Task: Repeat word for word every line of the data below, from the first through the line containing "(∀ s : State, s.pending", and stop there.

── Record set

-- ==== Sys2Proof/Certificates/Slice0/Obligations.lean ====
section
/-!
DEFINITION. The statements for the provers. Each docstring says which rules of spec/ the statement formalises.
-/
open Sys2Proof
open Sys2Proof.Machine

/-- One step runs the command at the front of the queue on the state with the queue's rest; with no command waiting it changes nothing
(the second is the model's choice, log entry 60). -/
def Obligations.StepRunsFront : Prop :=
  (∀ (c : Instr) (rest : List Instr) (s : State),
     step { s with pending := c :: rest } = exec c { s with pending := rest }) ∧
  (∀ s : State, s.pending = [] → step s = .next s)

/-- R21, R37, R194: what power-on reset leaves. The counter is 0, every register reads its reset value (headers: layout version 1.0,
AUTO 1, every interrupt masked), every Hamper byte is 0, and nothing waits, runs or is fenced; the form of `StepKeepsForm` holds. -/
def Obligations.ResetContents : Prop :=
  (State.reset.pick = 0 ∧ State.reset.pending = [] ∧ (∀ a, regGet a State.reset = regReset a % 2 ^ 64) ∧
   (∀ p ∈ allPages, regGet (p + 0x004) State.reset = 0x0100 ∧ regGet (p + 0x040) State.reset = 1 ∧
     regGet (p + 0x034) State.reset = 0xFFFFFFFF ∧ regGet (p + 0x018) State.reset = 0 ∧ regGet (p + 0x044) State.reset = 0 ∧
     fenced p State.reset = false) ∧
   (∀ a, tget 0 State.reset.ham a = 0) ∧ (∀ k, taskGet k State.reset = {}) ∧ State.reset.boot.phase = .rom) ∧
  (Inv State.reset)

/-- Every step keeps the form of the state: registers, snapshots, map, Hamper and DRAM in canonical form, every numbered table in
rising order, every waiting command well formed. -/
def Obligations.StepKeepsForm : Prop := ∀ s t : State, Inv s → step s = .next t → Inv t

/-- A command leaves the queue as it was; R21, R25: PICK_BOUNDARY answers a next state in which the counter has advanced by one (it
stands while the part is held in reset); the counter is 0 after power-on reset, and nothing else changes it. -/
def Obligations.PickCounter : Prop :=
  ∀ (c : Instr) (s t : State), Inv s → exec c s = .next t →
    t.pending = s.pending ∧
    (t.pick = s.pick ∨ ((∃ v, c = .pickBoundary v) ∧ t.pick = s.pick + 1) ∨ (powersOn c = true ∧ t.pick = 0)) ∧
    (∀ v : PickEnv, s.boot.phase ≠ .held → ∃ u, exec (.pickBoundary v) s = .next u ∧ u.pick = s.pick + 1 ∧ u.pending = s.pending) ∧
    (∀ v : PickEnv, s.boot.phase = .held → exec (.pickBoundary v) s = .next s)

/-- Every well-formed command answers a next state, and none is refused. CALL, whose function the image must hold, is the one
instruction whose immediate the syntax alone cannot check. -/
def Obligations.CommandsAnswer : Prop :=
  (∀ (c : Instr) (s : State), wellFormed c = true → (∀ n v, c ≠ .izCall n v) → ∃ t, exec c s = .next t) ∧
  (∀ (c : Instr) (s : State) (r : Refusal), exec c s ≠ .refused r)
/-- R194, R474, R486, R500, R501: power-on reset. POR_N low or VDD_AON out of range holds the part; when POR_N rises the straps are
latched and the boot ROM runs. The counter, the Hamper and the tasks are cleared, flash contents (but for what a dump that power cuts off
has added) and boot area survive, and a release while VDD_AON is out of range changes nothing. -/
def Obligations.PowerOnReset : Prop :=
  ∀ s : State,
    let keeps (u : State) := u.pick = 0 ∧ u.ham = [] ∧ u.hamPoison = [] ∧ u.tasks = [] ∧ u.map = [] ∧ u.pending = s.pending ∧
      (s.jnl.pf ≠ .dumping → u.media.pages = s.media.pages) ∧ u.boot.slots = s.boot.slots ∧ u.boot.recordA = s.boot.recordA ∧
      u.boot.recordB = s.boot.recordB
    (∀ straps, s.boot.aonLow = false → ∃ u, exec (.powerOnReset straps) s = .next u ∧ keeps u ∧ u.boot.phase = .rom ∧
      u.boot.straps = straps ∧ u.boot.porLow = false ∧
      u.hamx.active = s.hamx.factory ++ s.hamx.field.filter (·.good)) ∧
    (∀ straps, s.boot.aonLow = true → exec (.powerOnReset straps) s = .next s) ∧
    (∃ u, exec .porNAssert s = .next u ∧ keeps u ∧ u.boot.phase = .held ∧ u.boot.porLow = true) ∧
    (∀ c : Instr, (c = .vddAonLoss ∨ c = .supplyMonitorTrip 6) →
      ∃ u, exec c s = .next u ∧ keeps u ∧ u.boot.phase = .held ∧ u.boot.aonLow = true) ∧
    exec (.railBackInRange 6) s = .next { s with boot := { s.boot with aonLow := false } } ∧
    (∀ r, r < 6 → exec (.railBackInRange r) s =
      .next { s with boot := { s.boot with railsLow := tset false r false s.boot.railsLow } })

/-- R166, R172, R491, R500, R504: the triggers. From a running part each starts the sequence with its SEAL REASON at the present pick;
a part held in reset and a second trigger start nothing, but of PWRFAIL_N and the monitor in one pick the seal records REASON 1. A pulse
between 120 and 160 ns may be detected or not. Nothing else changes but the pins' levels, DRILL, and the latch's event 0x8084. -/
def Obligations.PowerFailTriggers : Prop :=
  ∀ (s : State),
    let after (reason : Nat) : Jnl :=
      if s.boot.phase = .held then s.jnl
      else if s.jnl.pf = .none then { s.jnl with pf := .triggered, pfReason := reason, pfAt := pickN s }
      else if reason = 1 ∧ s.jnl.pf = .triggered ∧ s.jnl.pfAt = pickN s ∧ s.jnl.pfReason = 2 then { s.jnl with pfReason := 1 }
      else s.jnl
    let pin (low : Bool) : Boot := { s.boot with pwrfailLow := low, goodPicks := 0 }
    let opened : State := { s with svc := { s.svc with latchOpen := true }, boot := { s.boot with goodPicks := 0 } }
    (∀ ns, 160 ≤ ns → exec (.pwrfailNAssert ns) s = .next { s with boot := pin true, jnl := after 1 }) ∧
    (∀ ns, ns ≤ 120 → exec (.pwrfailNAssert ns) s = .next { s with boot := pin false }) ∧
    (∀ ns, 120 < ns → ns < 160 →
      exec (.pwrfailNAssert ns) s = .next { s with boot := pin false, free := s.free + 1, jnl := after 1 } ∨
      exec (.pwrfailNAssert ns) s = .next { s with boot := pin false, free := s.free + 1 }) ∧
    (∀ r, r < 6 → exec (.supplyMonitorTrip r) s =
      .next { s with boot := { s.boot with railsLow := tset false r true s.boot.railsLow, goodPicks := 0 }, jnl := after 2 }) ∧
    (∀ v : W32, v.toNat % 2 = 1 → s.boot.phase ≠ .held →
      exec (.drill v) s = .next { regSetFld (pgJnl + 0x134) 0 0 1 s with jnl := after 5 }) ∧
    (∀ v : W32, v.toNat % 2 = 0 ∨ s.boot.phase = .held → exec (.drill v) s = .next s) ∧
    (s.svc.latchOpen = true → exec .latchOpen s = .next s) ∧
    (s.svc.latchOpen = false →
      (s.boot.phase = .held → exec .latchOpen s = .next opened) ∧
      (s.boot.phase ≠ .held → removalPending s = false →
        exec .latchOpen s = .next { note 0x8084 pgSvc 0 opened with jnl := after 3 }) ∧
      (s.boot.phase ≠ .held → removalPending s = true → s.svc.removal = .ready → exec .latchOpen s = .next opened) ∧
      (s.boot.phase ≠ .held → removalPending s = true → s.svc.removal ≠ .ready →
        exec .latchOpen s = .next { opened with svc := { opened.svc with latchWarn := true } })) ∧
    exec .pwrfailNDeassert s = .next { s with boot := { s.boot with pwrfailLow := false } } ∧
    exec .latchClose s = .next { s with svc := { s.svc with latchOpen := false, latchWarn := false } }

────

Exercise output:
-- ==== Sys2Proof/Certificates/Slice0/Obligations.lean ====
section
/-!
DEFINITION. The statements for the provers. Each docstring says which rules of spec/ the statement formalises.
-/
open Sys2Proof
open Sys2Proof.Machine

/-- One step runs the command at the front of the queue on the state with the queue's rest; with no command waiting it changes nothing
(the second is the model's choice, log entry 60). -/
def Obligations.StepRunsFront : Prop :=
  (∀ (c : Instr) (rest : List Instr) (s : State),
     step { s with pending := c :: rest } = exec c { s with pending := rest }) ∧
  (∀ s : State, s.pending = [] → step s = .next s)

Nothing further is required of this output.